- Asus RTX 5080 is now coupled with AI equipment and an SSD bay surprisingly cool
- The PCIe tracks are no longer only for GPUs, thanks to the hybrid material approach of Asus
- Asus develops a multi-LM so that AI developers can unload the models directly to SSD on board
The unusual GPFORCE RTX 5080 GPUROCE, spotted for the first time a few weeks ago with an SSD slit, is no longer just a hardware quirk.
Asus North America has now confirmed that the SSD Proart RTX 5080 edition is a real product.
As unusual as it may seem, the decision to associate high performance graphics treatment with solid state storage is part of a wider plan involving artificial intelligence and the development of local models.
A hybrid GPU storage design targeting the development of AI
Although the Asus was tight on an release date and a shipping configuration, certain technical details have started to emerge, as well as some unanswered questions.
One of the largest surprises is the GPU arrangement turned to 90 degrees – Asus has changed the design of the printed circuit card (PCB) so that the GPU is mounted perpendicular to the usual orientation.
This is not a configuration found in any other RTX 5080 model, suggesting a personalized approach that adapts to the SSD and improves air flow.
Asus claims that this provision helps the SSD to benefit from “Airflow provided by card fans”, although the SSD is not in direct contact with the main thermal dissipator.
Rather, it is cooled via a secondary thermal dissipator and a passive air flow, keeping the SSD at around 10 degrees Celsius fresher than a typical M.2 training mounted on a motherboard.
The SSD integration also uses the pccie bifurcation, which means that the unused PCI ways are reassigned to support the reader.
The company previously applied this approach to the cards of the RTX 4060 series, which did not completely saturate the PCIE interface, leaving enough bandwidth for a M.2 location.

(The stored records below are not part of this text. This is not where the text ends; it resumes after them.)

/-- CRSn_ENTRY takes the 14 bits written unless CRSn_LOCK is set (R81). -/
theorem plainWrite_entry (s : State) (n : Fin 24) (v : Word) :
    let k := R.CRS_ENTRY n.val
    s.plainWrite k v = s.setReg k (if s.flag (F.CRS_LOCK_LOCK n.val) then s.reg k
      else BitVec.ofNat 32 (setBits (s.reg k).toNat 2 14 (v.toNat / 4))) := by
  intro k
  have hk : k = 0x80000 + 8 + 0x10000 * n.val := rfl
  obtain ⟨hw, hoff⟩ := crs_window n 8 (by decide)
  have hlock : s.locked (8 + n.val) = s.flag (F.CRS_LOCK_LOCK n.val) := by
    unfold State.locked lockKey
    rw [if_pos (by omega), Nat.add_sub_cancel_left]
    rfl
  have hval : setBits (s.reg k).toNat 2 14 (bits v.toNat 2 14) = setBits (s.reg k).toNat 2 14 (v.toNat / 4) := by
    simp only [setBits, bits, Nat.mod_mod, Nat.reducePow]
  unfold State.plainWrite
  rw [hk, hw, hoff, findReg_entry n, ← hk]
  simp only [List.foldl_cons, List.foldl_nil, RegField.write, hlock, hval]
  split
  · rw [BitVec.ofNat_toNat, BitVec.setWidth_eq]
  · rfl

/-- A read of CRSn_ENTRY gives its 14 bits and does nothing else. -/
theorem regRead_entry (s : State) (n : Fin 24) :
    s.regRead (R.CRS_ENTRY n.val) = (s, bits (s.reg (R.CRS_ENTRY n.val)).toNat 2 14 * 4) := by
  have hk : R.CRS_ENTRY n.val = 0x80000 + 8 + 0x10000 * n.val := rfl
  obtain ⟨hw, hoff⟩ := crs_window n 8 (by decide)
  have hrc : rcMask (R.CRS_ENTRY n.val) = 0 := by
    simp only [rcMask, hk, hw, hoff, findReg_entry n, List.foldl_cons, List.foldl_nil]
  have hmask : readMask (R.CRS_ENTRY n.val) = (2 ^ 14 - 1) * 2 ^ 2 := by
    simp only [readMask, hk, hw, hoff, findReg_entry n, List.foldl_cons, List.foldl_nil, Nat.zero_add]
  unfold State.regRead
  rw [regWord_plain (by rw [hk, readOverlay_crs s n (by decide)]; rfl), hmask, and_field, hk,
    readEffect_crs s n (by decide), ← hk, if_pos hrc]
  rfl

/-- A read of SYS_PTIME_LO gives the low half of press time and latches the high half (R44). -/
theorem regRead_ptimeLo (s : State) :
    s.regRead R.SYS_PTIME_LO = (s.setReg R.SYS_PTIME_HI (BitVec.ofNat 32 (s.now / 2 ^ 32)), s.now % 2 ^ 32) := by
  have hword : s.regWord R.SYS_PTIME_LO = s.now % 2 ^ 32 := by
    have hover : s.readOverlay R.SYS_PTIME_LO = (0xFFFFFFFF, s.now) := rfl
    have hmask : readMask R.SYS_PTIME_LO = 0xFFFFFFFF := by decide
    simp only [State.regWord, hover, hmask, and_word, Nat.sub_self, Nat.zero_add]
    exact and_low s.now 32
  have hrc : rcMask R.SYS_PTIME_LO = 0 := by decide
  unfold State.regRead
  rw [hword]
  simp only [State.readEffect, hrc, if_true]

/-- Settles O9: CRSn_ENTRY has one lockable field, and SYS_PTIME_LO is press time itself. -/
theorem readsAndWrites : Obligations.ReadsAndWrites := by
  unfold Obligations.ReadsAndWrites
  intro s req n addr v hn ha entry written
  have hk : R.CRS_ENTRY n.val = 0x80000 + 8 + 0x10000 * n.val := rfl
  have hlt : R.CRS_ENTRY n.val < 0x1000000 := by omega
  have hal : R.CRS_ENTRY n.val % 4 = 0 := by omega
  obtain ⟨hm, hp⟩ := crs_access 8 (by decide) hn
  rw [← hk] at hm hp
  refine ⟨?write, ?read, ?latch⟩
  case write =>
    rw [exec_registerAccess_at ha hlt]
    simp only [AccSize.bytes]
    rw [regAccess_write _ v hm hp hal, hk, wrWindow_crs s _ n (by decide), ← hk]
    have hplain : s.wrCrs n.val 8 v = s.plainWrite (R.CRS_ENTRY n.val) v := by
      rw [hk, show 0x80000 + 8 + 0x10000 * n.val = 0x10000 * (0x08 + n.val) + 8 by omega]
      rfl
    rw [hplain, plainWrite_entry]
    rfl
  case read =>
    rw [exec_registerAccess_at ha hlt]
    simp only [AccSize.bytes]
    rw [regAccess_read _ v hm hp hal, regRead_entry]
    rfl
  case latch =>
    rw [exec_ptimeLoRead, State.busRead, regAccess_read _ _ (by decide) rfl (by decide), regRead_ptimeLo]
    rfl

/-! ### Counts that a read clears (R12, R42) -/

/-- Where all of a word is RC, a read leaves 0. -/
theorem cleared_all (w : Word) : BitVec.ofNat 32 (w.toNat - (w.toNat &&& 0xFFFFFFFF)) = 0 := by
  rw [and_word, Nat.sub_self]
  rfl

Now, with the RTX 5080 PROART edition, the idea is refined to adapt to high-end IA workflows, although it introduces compromises, the GPU may not always have access to all PCIE tracks, which potentially limits advanced performance under certain workloads.
Perhaps the most important revelation lies in the ambitions of Asus software-the company is developing a tool called multi-LM, intended for developers working with important languages of languages.
Asus says that this tool “will allow AI developers to unload the models directly in storage, potentially allowing the development of local models without the need for constant memory swaps to slower system readers.”
This will interest those looking for the best LLM for coding, and positions the RTX 5080 SSD edition as more than a simple game card; It could become one of the best AI tools for local inference and prototyping.
Asus published only one rendering of the card and has not confirmed performance measures or availability.
The question of whether this concept provides significant gains in the real world or simply adds complexity remains unanswered.